BEGIN

def partAt (s : State) (p : Nat) : Part := s.parts.getD p Part.unused
def setPart (s : State) (p : Nat) (x : Part) : State := s.withParts (listSet s.parts p x)
def updPart (s : State) (p : Nat) (f : Part → Part) : State := setPart s p (f (partAt s p))

def groupAt (s : State) (g : Nat) : Group := s.groups.getD g ⟨.failed, 0⟩
def setGroup (s : State) (g : Nat) (x : Group) : State := s.withGroups (listSet s.groups g x)

/-- Logical tile of a partition-relative tile: 8 tiles per group, in the order of the partition's list. -/
def tileIx (s : State) (p t : Nat) : Option Nat :=
  ((partAt s p).groups[t / 8]?).map (fun g => 8 * g + t % 8)

/-- Tiles of a partition. -/
def nTiles (s : State) (p : Nat) : Nat := 8 * (partAt s p).groups.length

def tileRaw (s : State) (n : Nat) : Tile := mapGet Tile.reset s.tiles n
def setTileRaw (s : State) (n : Nat) (x : Tile) : State := s.withTiles (mapPut s.tiles n x)

/-- A partition-relative tile's state. -/
def tileAt (s : State) (p t : Nat) : Tile :=
  match tileIx s p t with
  | some n => tileRaw s n
  | none => Tile.reset

/-- Replace a partition-relative tile's state; a tile outside the partition is left alone. -/
def setTile (s : State) (p t : Nat) (x : Tile) : State :=
  match tileIx s p t with
  | some n => setTileRaw s n x
  | none => s

def updTile (s : State) (p t : Nat) (f : Tile → Tile) : State := setTile s p t (f (tileAt s p t))

/-- Apply an update to every tile of a partition. -/
def updTiles (s : State) (p : Nat) (f : Nat → Tile → Tile) : State :=
  (List.range (nTiles s p)).foldl (fun acc t => updTile acc p t (f t)) s

/-- Which compute die a partition-relative tile stands on: 0 CN, 1 CS (R338). -/
def dieOf (s : State) (p t : Nat) : Nat :=
  match tileIx s p t with
  | some n => if n < 96 then 0 else 1
  | none => 0

/-! ### Host memory, events, history -/

/-- The I/O address space of a function's requester ID with a PASID, 0xF_FFFF for none (R330, R346). -/
def hostSpace (fn pasid : Nat) : Nat := if pasid = 0xFFFFF then fn else 32 * (pasid + 1) + fn

/-- Where State.host keeps an address of an I/O address space: no two spaces meet. -/
def hostAt (space a : Nat) : Nat := 2 ^ 80 * space + a

/-- Write host memory in an I/O address space (R346). -/
def hostWrite (s : State) (space a : Nat) (b : List Byte) : State := s.withHost (memWrite s.host (hostAt space a) b)

/-- An MSI-X message, or the pending bit where the vector is masked (R329). -/
def raiseMsix (s : State) (f v : Nat) : State :=
  let x := fnAt s f
  let m := x.msix.getD v MsixE.reset
  if m.mask then setFn s f { x with msix := listSet x.msix v { m with pend := true } }
  else hostWrite s f m.addr.toNat (leBytes 4 m.data.toNat)

/-- WAKE# is asserted for an event or a completion entry that there is to write while the link is down (R419). -/
def assertWake (s : State) (even : Bool) : State :=
  if s.io.linkUp || s.io.perst || !even then s else s.withIo { s.io with wakePin := true }

/-- Bytes of the next entry of an event queue (R329). -/
def eventBytes (x : Fn) (src part body : Nat) : List Byte :=
  leBytes 128 (packFields [⟨0, 512, body⟩, ⟨512, 8, src⟩, ⟨520, 1, b2n (decide ((x.evIx / 2 ^ x.evlsize) % 2 = 0))⟩,
    ⟨521, 5, part⟩, ⟨544, 64, x.evSeq⟩])

/-- Write the next entry of an event queue and interrupt through vector 63 (R329). -/
def pushEvent (s : State) (f : Nat) (x : Fn) (src part body : Nat) : State :=
  raiseMsix (setFn (hostWrite s f (x.evbase.toNat + 128 * (x.evIx % 2 ^ x.evlsize)) (eventBytes x src part body)) f
    { x with evIx := x.evIx + 1, evSeq := x.evSeq + 1 }) f 63

/-- One event entry into an enabled queue, counted where the queue is full (R329). -/
def postEventTo (s : State) (f src part body : Nat) : State :=
  let x := fnAt s f
  let s := assertWake s x.even
  if !x.even then s
  else if 2 ^ x.evlsize ≤ x.evIx - x.evHead then setFn s f { x with evLost := x.evLost + 1 }
  else pushEvent s f x src part body

/-- An event of a partition: to its own function and to the PF (R329). -/
def postEvent (s : State) (src part body : Nat) : State :=
  let s := postEventTo s 0 src part body
  if part = 0 then s else postEventTo s part src part body

/-- Fabric event record (R296), to the PF. -/
def fabricEvent (s : State) (kind port cls member detail : Nat) : State :=
  postEventTo s 0 1 0 (packFields [⟨0, 4, kind⟩, ⟨4, 4, port⟩, ⟨8, 2, cls⟩, ⟨16, 11, min member 0x7FF⟩,
    ⟨32, 32, s.fabric.epoch⟩, ⟨64, 64, s.time.now.toNat⟩, ⟨128, 32, detail⟩])

/-- Cap of a physical tile group (R376). -/
def groupCap (w : PowerU) (g : Nat) : Nat :=
  min (min (w.caps.getD g 7) w.capCur) (if w.capCool then 5 else 7)

/-- The lowest gear cap in force over the groups of a mask. -/
def maskCap (w : PowerU) (m : Nat) : Nat :=
  (List.range 24).foldl (fun a g => if bitOf m g then min a (groupCap w g) else a) 7

/-- All 24 tile groups. -/
def allGroups : Nat := 2 ^ 24 - 1

/-- Gear cap in force over all groups. -/
def lowestCap (w : PowerU) : Nat := maskCap w allGroups

/-! ### Gears and time spans (R363, R385) -/

/-- Clocks in 100 MHz. -/
def gearClk : List Nat := [4, 12, 16, 20, 24, 27, 29, 31]

/-- What a run has done up to now, where its tiles have run at a gear since it was last taken, in tenths of a cycle (R372, R385). -/
def workDone (now : Word64) (gear : Nat) (r : SegRun) : Nat :=
  r.work + (now.toNat - r.t0.toNat) * gearClk.getD gear 27

/-- What a tile's segment has done up to now. -/
def tileWork (s : State) (t : Tile) : Nat := (t.seg.map (workDone s.time.now t.gear)).getD 0

/-- The partition that a physical tile serves, and the tile's number in it. -/
def tileRel (s : State) (n : Nat) : Option (Nat × Nat) :=
  (List.range 32).findSome? (fun p => (((partAt s p).groups.take 24).findIdx? (fun g => decide (g = n / 8))).map (fun k => (p, 8 * k + n % 8)))

/-- Nanoseconds since a time. -/
def sinceNs (s : State) (t : Word64) : Nat := s.time.now.toNat - t.toNat

/-- A power level is entered: the time at the old one is counted (R385). -/
def setLevel (s : State) (l : Nat) : State :=
  let s := addCtr s (ctrKey 0 7 0 (cLevel s.power.level)) (sinceNs s s.power.levelAt)
  s.withPower { s.power with level := l, levelAt := s.time.now }

/-- Caps change: the time at the old lowest cap is counted where it was below G7 (R385). -/
def setCaps (s : State) (w : PowerU) : State :=
  let g := lowestCap s.power
  let s := if g < 7 then addCtr s (ctrKey 0 7 0 (cCap g)) (sinceNs s s.power.capAt) else s
  s.withPower { w with capAt := s.time.now }

/-- Source-6 event (R378), to the PF. PE.GEAR is the lowest cap in force after it: over the groups that a CAP or UNCAP names, over all
groups otherwise (DEDUCED, log entry 41). -/
def powerEvent (s : State) (kind : Nat) (internal : Bool) (whr : Nat) (value : Int) : State :=
  let gear := if kind = 3 ∨ kind = 4 then maskCap s.power whr else lowestCap s.power
  postEventTo s 0 6 0 (packFields [⟨0, 4, kind⟩, ⟨4, 1, b2n internal⟩, ⟨5, 3, gear⟩, ⟨8, 24, whr⟩,
    ⟨32, 32, patOf 32 value⟩, ⟨64, 64, s.time.now.toNat⟩])

/-- Alert flags and the pin they drive (R380, R419). -/
def raiseAlert (s : State) (n : Nat) : State :=
  let a := s.io.alerts ||| (1#16 <<< n)
  s.withIo { s.io with alerts := a, alertPin := decide (a &&& ~~~ s.io.alertMask ≠ 0) }

/-- Records that the history holds (R391). -/
def histSize : Nat := 999424

/-- Make room in a full history: the oldest correctable record goes first, a repair record never (R404). -/
def histRoom (l : List Hist) : List Hist :=
  if l.length < histSize then l
  else match l.find? (fun h => decide (h.cls = 0) && !h.repair) with
    | some h => l.erase h
    | none => (match l.find? (fun h => !h.repair) with
      | some h => l.erase h
      | none => l)

/-- Is a record of the history one that a further correctable event of a unit and kind joins (R403)? -/
def histJoins (s : State) (kind unit : Nat) (h : Hist) : Bool :=
  decide (h.cls = 0) && !h.repair && decide (h.kind = kind) && decide (h.unit = unit) &&
    decide (s.time.now.toNat < h.time.toNat + 3600000000000)

/-- One error history record (R403, R404); correctable events of one unit and kind share a record for an hour. -/
def addHist (s : State) (cls kind unit : Nat) (detail : Word64) (repair : Bool) : State :=
  if cls = 0 ∧ !repair ∧ s.boot.hist.any (histJoins s kind unit) then
    s.withBoot { s.boot with hist := s.boot.hist.map (fun h =>
      if histJoins s kind unit h then { h with count := min 65535 (h.count + 1) } else h) }
  else
    let r : Hist := ⟨s.boot.histSeq, cls, repair, kind, 1, s.boot.boots, s.time.now, unit, detail⟩
    s.withBoot { s.boot with hist := histRoom s.boot.hist ++ [r], histSeq := s.boot.histSeq + 1 }

/-- The history MAC key, derived from the security block's secret (R395). -/
def macKey (s : State) : List Byte := shake256 (0x4D :: leBytes 32 s.boot.secret.toNat) 32

/-- A record's first 32 bytes and its MAC (R404). -/
def histBytes (s : State) (h : Hist) : List Byte :=
  let b := leBytes 32 (packFields [⟨0, 32, h.seq⟩, ⟨32, 2, h.cls⟩, ⟨34, 1, b2n h.repair⟩, ⟨40, 8, h.kind⟩,
    ⟨48, 16, h.count⟩, ⟨64, 32, h.boot⟩, ⟨96, 64, h.time.toNat⟩, ⟨160, 32, h.unit⟩, ⟨192, 64, h.detail.toNat⟩])
  b ++ shake256 (macKey s ++ b) 32

/-! ### Partition states and faults -/

def PState.code : PState → Nat
  | .unused => 0 | .stopped => 1 | .starting => 2 | .running => 3 | .stopping => 4 | .pendingEnable => 5
  | .faulted => 6 | .destroying => 7

/-- Change a partition's state, with its source-2 event (R329, R340). -/
def setPState (s : State) (p : Nat) (st : PState) : State :=
  let old := (partAt s p).st
  if old = st then s
  else postEvent (updPart s p (fun x => { x with st := st })) 2 p
    (packFields [⟨0, 5, p⟩, ⟨8, 3, old.code⟩, ⟨12, 3, st.code⟩])

/-- A fault record as 64 bytes (R45). -/
def faultBits (r : FaultRec) : Nat :=
  packFields [⟨0, 16, r.status⟩, ⟨16, 8, r.tile⟩, ⟨24, 2, r.q⟩, ⟨26, 6, r.sem⟩, ⟨32, 16, r.seg⟩,
    ⟨48, 16, r.other⟩, ⟨64, 32, r.word⟩, ⟨96, 64, r.time.toNat⟩, ⟨160, 64, r.addr⟩, ⟨224, 32, r.detail⟩]

/-- Steps 2 and 3 of R46: the partition's tiles stop; what is started and not visible is discarded. -/
def haltTile (t : Tile) : Tile :=
  { t with mxPend := none, chain := none, chPend := none, blocked := [], sigin := [], sampWait := none,
           rings := t.rings.map (fun e => (e.1, { e.2 with bobs := e.2.bobs.map (fun b =>
             if b.st = .sending then { b with st := .free } else b) })) }

/-- Does a partition run: RUNNING, or with a campaign that goes on to its next boundary while it is to stop (R340, R343 step 1)? -/
def runs (x : Part) : Bool :=
  decide (x.st = .running) || (x.camp.isSome && (decide (x.st = .stopping) || decide (x.st = .pendingEnable)))

/-- Is a partition allowed to issue: it runs, and is not stopped by a fault, link loss or reset (R46, R323)? -/
def issues (s : State) (p : Nat) : Bool :=
  runs (partAt s p) && (partAt s p).fault.isNone && !s.io.linkLost &&
    decide (s.boot.fw = 2) && decide (s.power.level = 0)

/-- Is a read in flight (R211): an issued bobbin of a partition without a fault, or the fill of a frame? -/
def useLive (s : State) (p : Nat) (u : AtsUse) : Bool :=
  match u with
  | .bob tile ring slot k =>
    (match mapFind (tileAt s p tile).rings ring with
      | some x => (match x.bobs[slot]? with
        | some b => decide (b.st = .issued) && decide (b.k = k) && (partAt s p).fault.isNone
        | none => false)
      | none => false)
  | .fill n => (mapFind s.t1.frames n).any (fun f => decide (f.key.part = p) && !f.whole)

/-- The reads that used a translation and are over leave the invalidations that wait for them (R211). -/
def sweepInvals (s : State) (p : Nat) : State :=
  let x := fnAt s p
  if x.invals = [] then s
  else setFn s p { x with invals := x.invals.map (fun v => { v with uses := v.uses.filter (useLive s p) }) }

def sweepAll (s : State) : State := (List.range 32).foldl sweepInvals s

/-- Raise a partition fault (R46 steps 1 to 3, R403): records in the log, tiles and engines stopped, sampling
requests discarded, one history record and a source-3 event. The first record is the one the running
command completes with. A partition that already has a fault keeps it. R404 names no kind for the history record: one of its 14, a free
value (log entry 44). -/
def raiseFaults (s : State) (p : Nat) (rs : List FaultRec) : State :=
  let x := partAt s p
  match rs, x.fault with
  | r :: _, none =>
    let s := setPart s p { x with flog := x.flog ++ rs, fault := some ⟨x.flog.length, r.status, false, false⟩ }
    let s := sweepInvals (updTiles s p (fun _ => haltTile)) p
    let s := s.withSamp (s.samp.filter (fun q => q.part ≠ p))
    let s := addHist s 1 (1 + Config.faultKind r.status % 14) (ctrKey 0 2 p 0) (BitVec.ofNat 64 r.status) false
    rs.foldl (fun acc q => postEvent acc 3 p (faultBits q)) s
  | _, _ => s

/-- A fault record with the fields that most faults leave at their defaults. -/
def mkFault (s : State) (status tile : Nat) : FaultRec :=
  ⟨status, tile, 0, 0, 0, 0xFFFF, 0, s.time.now, 0, 0⟩

/-- A fault of a hub unit (FR.TILE 0xFF). -/
def hubFault (s : State) (p status detail : Nat) : State :=
  raiseFaults s p [{ mkFault s status 255 with detail := detail }]

/-- A fault at a word of a tile's queue, with a semaphore. -/
def tileFaultSem (s : State) (a : TileAt) (q ix status semn addr detail : Nat) : State :=
  let seg := ((tileAt s a.part a.tile).seg.map (fun r => r.seg)).getD 0
  raiseFaults s a.part [{ mkFault s status a.tile with
    q := q, sem := semn, seg := seg, word := ix, addr := addr, detail := detail }]

/-- A fault at a word of a tile's queue. -/
def tileFault (s : State) (a : TileAt) (q ix status addr detail : Nat) : State :=
  tileFaultSem s a q ix status 0 addr detail

/-- A free value of 64 bits (log entry 10). -/
def drawFree (s : State) : Word64 × State := (Config.free64 s.free, s.withFree (s.free + 1))

/-- FR.DETAIL of a semaphore fault is the count held or the count asked (R45): which of the two is open, so the choice is
free. -/
def eitherOf (s : State) (held asked : Nat) : Nat × State :=
  let d := drawFree s
  (if d.1.getLsbD 0 then held else asked, d.2)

END

TASK BRIEF
Within the records above, how many lines include the word "full"? Only the number is wanted.

ANSWER TO THE PROBLEM
2